Speech on Amendments and New Clauses to be Moved
by the Minister assisting the Treasurer the Hon. Peter Baldwin, M.P.Mr. Speaker, on behalf of the Government I move the amendments and new clauses being circulated.
I would make the general comment that the Government's decision to introduce a concessional offshore banking regime in Australia has been applauded by the banking and finance industry.
Since the OBU legislation was introduced into Parliament in June the extensive consultation with industry bodies has continued and many of the amendments being moved are the consequence of the Government accepting much of what industry proposed.
Given the Government's commitment to establish Australia as a viable offshore banking centre their requests have largely been accommodated. However, the Government response has had to balance industry submissions against the need to ensure that there is little risk of revenue leakage by current domestic activity moving into offshore banking.
The Government would like to take this opportunity to thank all those involved in the consideration of the issues.
While quite a few amendments are being made, it is the Government's view that the rules governing offshore banking should be clarified sooner rather than later so that participants can get on with the task of establishing a viable offshore banking industry.
In particular, industry have sought some widening of the scope of the activities, to include some additional transactions which are of the same types as those originally included in the Bill. These have been accommodated to a large entent in the amendments being moved.

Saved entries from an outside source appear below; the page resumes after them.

-- ==== Sys2Proof/Machine/Ops.lean ====
section
/-! DEFINITION. The named operations over tables and registers, the completion of a command, which is this block's
counterpart of taking an exception (60_exceptions.md R227), and the Reset event (70_reset_and_hazards.md R260). -/
namespace Sys2Proof.Machine

/-! ### Keyed cells: the tables and the host variables -/

/-- The value listed under a key. -/
def cellAt {α : Type} (k : Nat) : List (Nat × α) → Option α
  | [] => none
  | c :: rest => if c.1 = k then some c.2 else cellAt k rest

/-- The cells without those under a key. -/
def dropCell {α : Type} (k : Nat) (cells : List (Nat × α)) : List (Nat × α) :=
  cells.filter (fun c => c.1 != k)

/-- Put a cell before the first one with a larger key. -/
def insertCell {α : Type} (k : Nat) (v : α) : List (Nat × α) → List (Nat × α)
  | [] => [(k, v)]
  | c :: rest => if k < c.1 then (k, v) :: c :: rest else c :: insertCell k v rest

/-- List a value under a key, in place of what was listed there. -/
def putCell {α : Type} (k : Nat) (v : α) (cells : List (Nat × α)) : List (Nat × α) :=
  insertCell k v (dropCell k cells)

/-- Keys strictly rising. -/
def cellsRising {α : Type} : List (Nat × α) → Bool
  | [] => true
  | c :: rest => rest.all (fun d => c.1 < d.1) && cellsRising rest

/-! ### Tables of character codes -/

/-- Entry i of a table: 0 where nothing is listed. -/
def Table.read (t : Table) (i : Nat) : CharCode := (cellAt i t).getD 0#32

/-- `T[i] <- v`, keeping the canonical form: writing what an unlisted entry reads as removes the entry. -/
def Table.write (t : Table) (i : Nat) (v : CharCode) : Table :=
  if v = 0#32 then dropCell i t else putCell i v t

/-- The canonical form of a table of `size` entries: indexes strictly rising and below the size, no code 0. -/
def Table.wf (size : Nat) (t : Table) : Bool :=
  cellsRising t && t.all (fun c => c.1 < size && c.2 != 0#32)

/-- Entries 0..n-1 in order. -/
def Table.entries (t : Table) (n : Nat) : List CharCode := (List.range n).map t.read

/-- Write the codes of a list to entries i, i+1, ... -/
def Table.writeFrom (t : Table) (i : Nat) : List CharCode → Table
  | [] => t
  | c :: cs => Table.writeFrom (t.write i c) (i + 1) cs

/-- The table whose entries lo..lo+n-1 are given by a function, all others 0. -/
def Table.tabulate (f : Nat → CharCode) (lo : Nat) : Nat → Table
  | 0 => []
  | n + 1 =>
    if f lo = 0#32 then Table.tabulate f (lo + 1) n
    else (lo, f lo) :: Table.tabulate f (lo + 1) n

/-! ### Completion -/

/-- `Finish(code, i0, i1)`: the completion record, and nothing else (R222). -/
def State.finish (s : State) (c : Completion) : State :=
  { s with errCode := c.code, errInfo0 := c.info0, errInfo1 := c.info1 }

/-- `KEY <- 0` after a keyed command (R93, R98). -/
def State.zeroKey (s : State) (keyed : Bool) : State :=
  { s with key := if keyed then 0#64 else s.key }

/-- `STATUS.BUSY <- 0` (R93). -/
def State.endCommand (s : State) : State := { s with busy := false }

/-- The end of a Complete step: Finish, then KEY is zeroed if the command is keyed, then BUSY is cleared (R93).
There is no trap entry and no return: nothing is saved and no mode changes (R227, R228). -/
def State.complete (s : State) (keyed : Bool) (c : Completion) : State :=
  ((s.finish c).zeroKey keyed).endCommand

/-- What a command's pseudocode leaves: the state it wrote, and how it ended (R12, R93). -/
abbrev CommandEnd := State × Completion

/-- The Complete step of a command whose pseudocode left `r` (R93). -/
def completeWith (keyed : Bool) (r : CommandEnd) : Host.Outcome State Fault Refusal :=
  .next (r.1.complete keyed r.2)

/-! ### Reset -/

/-- The Reset event (R260): every piece of block state takes its value of R45; each table entry takes a free value.
The Host agent and the order of turns are no state of the block. -/
def State.resetEvent (s : State) : State :=
  { State.reset with
    alphaStage := Table.tabulate (Config.resetAlphaStage s.freeCount) 0 Config.alphaMax
    codecTab := Table.tabulate (Config.resetCodecTab s.freeCount) 0 Config.alphaMax
    str := Table.tabulate (Config.resetStr s.freeCount) 0 Config.strMax
    freeCount := s.freeCount + 1
    host := s.host
    turns := s.turns }

end Sys2Proof.Machine
end

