-- ==== Sys2Proof/Machine/Dispatch.lean ====
section
/-! DEFINITION. One arm per command: the Complete step of that command (30_encoding.md R93). -/
namespace Sys2Proof.Machine

/-- Run a command's Complete step. -/
def exec (i : Instr) (s : State) : Host.Outcome State Fault Refusal :=
  match i with
  | .mix => Sys2Proof.Machine.execMix s
  | .unmix => Sys2Proof.Machine.execUnmix s
  | .classify => Sys2Proof.Machine.execClassify s
  | .codecNew => Sys2Proof.Machine.execCodecNew s
  | .codecEncode => Sys2Proof.Machine.execCodecEncode s
  | .codecDecode => Sys2Proof.Machine.execCodecDecode s
  | .encode => Sys2Proof.Machine.execEncode s
  | .decode => Sys2Proof.Machine.execDecode s

end Sys2Proof.Machine
end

They have also asked for an extension of the interest withholding tax exemption on offshore borrowings by OBU's to cover funds raised for use in offshore banking activities other than lending. The Government has agreed to this proposal which is consistent with the existing exemption for borrowings used in lending activity.
Wholly owned subsidiaries of banks are to be permitted to be registered as OBUs so that activities like funds management are not carried on by licensed banks.
This will meet the concerns expressed by the Reserve Bank who were concerned that their approaches to risk management would result in a higher capital adequacy requirement if activities like funds management were conducted directly by a bank.
The opportunity has also been taken to tighten certain aspects of the anti-avoidance provisions and some minor technical deficiencies are being corrected.
As currently drafted, the anti-avoidance provisions rely on matching the source and application of funds.
This would present enforcement difficulties in the context of bank treasury operations, given that money is fungible - that is, it loses its identity when mixed in a pool of funds.
The amendments will allow a slightly different approach that tackles the potential mischief but does not rely on tracing.
Finally, to assist readers in using the legislation, a new clause is to be inserted, which sets out in simple terms the object of the legislation, the main concepts of the concessional tax regime and how the provisions fit together.
The amendments are not expected to have any financial impact.
I commend the amendments and new clauses to the House.